On the morning of January 28, 2014, Joe got into an altercation with Pompey during which he slapped Pompey.

However, Joe did not stop at slapping Pompey, and instead went to fetch a cutlass. This attempt was thwarted by the shopkeeper and other persons, who barred Joe from entering the shop.
Later that day, Pompey returned to the shop, where he met both John and Joe, and Joe started being aggressive to him again. Pompey responded by picking up a stone, because he felt he needed to protect himself.

However, in trying to leave, he was surprised by John who came up behind him and stabbed him with a switch knife.
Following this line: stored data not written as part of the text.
/-- What the end of a training attempt at BR leads to. -/
theorem exec_trainingTimeout_br (hp : s.port p = some x) (htrain : x.rx.training = true) (hrate : x.rx.rate ≠ some .hr)
    (hst : x.state = .resetting ∨ x.state = .resuming) : exec (.trainingTimeout p) s = .next (
      if x.state = .resuming then s.requestReset p false
      else if x.brFails.toNat < 2 then (s.modPort p fun y => { y with brFails := y.brFails + 1 }).startHold p
      else s.brFault p) := by
  have hbr : (x.rx.rate == some .hr) = false := beq_false_of_ne hrate
  have hstate : (x.state == .resetting || x.state == .resuming) = true := by rcases hst with e | e <;> rw [e] <;> rfl
  have hcount : (x.brFails.toNat + 1 < 3) = (x.brFails.toNat < 2) := propext (by omega)
  have hexec : exec (.trainingTimeout p) s = execTrainingTimeout p s := rfl
  rw [hexec]
  unfold execTrainingTimeout
  simp only [hp, htrain, hstate, hbr, Bool.and_self, if_true, Bool.false_eq_true, if_false, beq_iff_eq, hcount]
  rfl

theorem exec_trainingTimeout_hr (hp : s.port p = some x) (htrain : x.rx.training = true) (hrate : x.rx.rate = some .hr)
    (hst : x.state = .resetting ∨ x.state = .resuming) : exec (.trainingTimeout p) s = .next (
      if x.state = .resuming then (s.hrFailed p).requestReset p false
      else if p = .ga ∧ 2 ≤ x.hrFails.toNat then (s.hrFailed p).portFault .ga .train else (s.hrFailed p).startHold p) := by
  have hstate : (x.state == .resetting || x.state == .resuming) = true := by rcases hst with e | e <;> rw [e] <;> rfl
  have hcount : (x.hrFails.toNat + 1 ≥ 3) = (2 ≤ x.hrFails.toNat) := propext (by omega)
  have hexec : exec (.trainingTimeout p) s = execTrainingTimeout p s := rfl
  rw [hexec]
  unfold execTrainingTimeout
  simp only [hp, htrain, hstate, hrate, Bool.and_self, if_true, beq_iff_eq, beq_self_eq_true, hcount, Bool.and_eq_true, decide_eq_true_iff]

theorem exec_portSuspendEntry (hp : s.port p = some x) (hst : x.state = .enabled) (hreq : x.suspendReq = true) :
    exec (.portSuspendEntry p) s = .next (((((s.gaDown p).modPort p Port.asleep).emit
      (.blocks (.up p) suspendBlocks)).portEvent p .TRK_PEVENT_SUSPENDED 0).settle p) := by
  have hexec : exec (.portSuspendEntry p) s = execPortSuspendEntry p s := rfl
  rw [hexec]
  unfold execPortSuspendEntry
  simp only [hp, hst, hreq, beq_self_eq_true, Bool.and_self, if_true]

theorem exec_wakeSendEnd_reset (hp : s.port p = some x) (hwake : x.wakeFor = .reset) : exec (.wakeSendEnd p) s =
    .next ((s.modPort p fun y => { y with wakeFor := .none, state := .resetting, rx := { Rx.init with train := .hold } }).emit
      (.drive (.up p) true)) := by
  have hexec : exec (.wakeSendEnd p) s = execWakeSendEnd p s := rfl
  rw [hexec]
  unfold execWakeSendEnd
  simp only [hp, hwake]

theorem exec_wakeSendEnd_resume (hp : s.port p = some x) (hwake : x.wakeFor = .resume) : exec (.wakeSendEnd p) s =
    .next ((s.modPort p fun y => { y with
      wakeFor := .none
      rx := { y.rx with train := .lock, rate := some (s.resumeRate p x), blockLock := false, gotReady := 0, sentReady := 0, sent := 0, attempt := 1
                        eyeOk := false, request := y.rx.farPreset } }).sendTrain (.up p) 1) := by
  have hexec : exec (.wakeSendEnd p) s = execWakeSendEnd p s := rfl
  rw [hexec]
  unfold execWakeSendEnd
  simp only [hp, hwake]

theorem exec_pingSend (hp : s.port p = some x) (hst : x.state = .enabled) (hstarted : x.started = true) : exec (.pingSend p) s =
    .next ((s.modPort p fun y =>
      { y with delay := { (if y.delay.awaiting.isSome then y.delay.miss else y.delay) with
          awaiting := some (BitVec.ofNat 8 (s.linkCourse p % 256))
          pings := (if y.delay.awaiting.isSome then y.delay.miss else y.delay).pings + 1 } }).emit
            (.blocks (.up p) [ctlBlock cPing (s.linkCourse p % 256 * 2 ^ 20)])) := by
  have hexec : exec (.pingSend p) s = execPingSend p s := rfl
  rw [hexec]
  unfold execPingSend
  simp only [hp, hst, hstarted, beq_self_eq_true, Bool.and_self, if_true]

theorem exec_pongReceive {q : BitVec 8} (b : Block) (rtt : Nat) (late : Bool) (hp : s.port p = some x) (hst : x.state = .enabled)
    (hq : x.delay.awaiting = some q) : exec (.pongReceive p b rtt late) s = .next (
      if Block.isSet b cPong = true ∧ BitVec.ofNat 8 (Block.arg b / 2 ^ 20) = q ∧ late = false then
        s.modPort p fun y => { y with delay := { y.delay with awaiting := none, lastSeq := BitVec.ofNat 8 (Block.arg b / 2 ^ 20)
                                                              sum := y.delay.sum + (rtt - Block.arg b % 2 ^ 20), count := y.delay.count + 1 } }
      else s.modPort p fun y => { y with delay := y.delay.miss }) := by
  have hexec : exec (.pongReceive p b rtt late) s = execPongReceive p b rtt late s := rfl
  rw [hexec]
  unfold execPongReceive
  simp only [hp, hst, hq, beq_self_eq_true, if_true, Bool.and_eq_true, beq_iff_eq, Bool.not_eq_true', and_assoc]

end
On seeing this, the same unarmed, female shopkeeper who intervened earlier in the day, intervened again, and struggled with John.

In the end, John was still able to inflict another wound to Pompey’s shoulder, despite her efforts.

The wounded man tried to run away, but Joe tripped him, and using his own switch knife, he stood over Pompey, and stabbed him in his neck. The shopkeeper was still struggling with the two, as she told Pompey to run away. Pompey obeyed, and ran, but got only as far as a neighbouring wall, before he lost all his strength, and could go no further.

Joe apparently approached the begging man, while taunting “you go see who name killer now.” It was only the sound of the police approaching that caused the men to halt and make their escape. John gave his knife to his girlfriend, who buried it, but who later gave it up to the police.

Pompey was taken to the hospital, where he remained for a week after surgery.

Cottle adopted the well established starting point of 10 years imprisonment, and from there he added years based on the aggravating features. Some of these included that there were elements of premeditation, in that they both brought knives to the scene, that there were multiple stab wounds which were severe, and the incident happened in a public place.

After this, because of John’s previously clean criminal record, the esteem with which his community held him, and the suffering which would result to his children, the judge shaved John’s sentence down to six years.

Conversely, Joe’s long criminal record, persuaded Cottle to increase the offender’s jail term, already 12 years because of the aggravating features noted, by yet another two years. “Society must be protected from your tendency to use weapons to settle disputes,” the Justice said.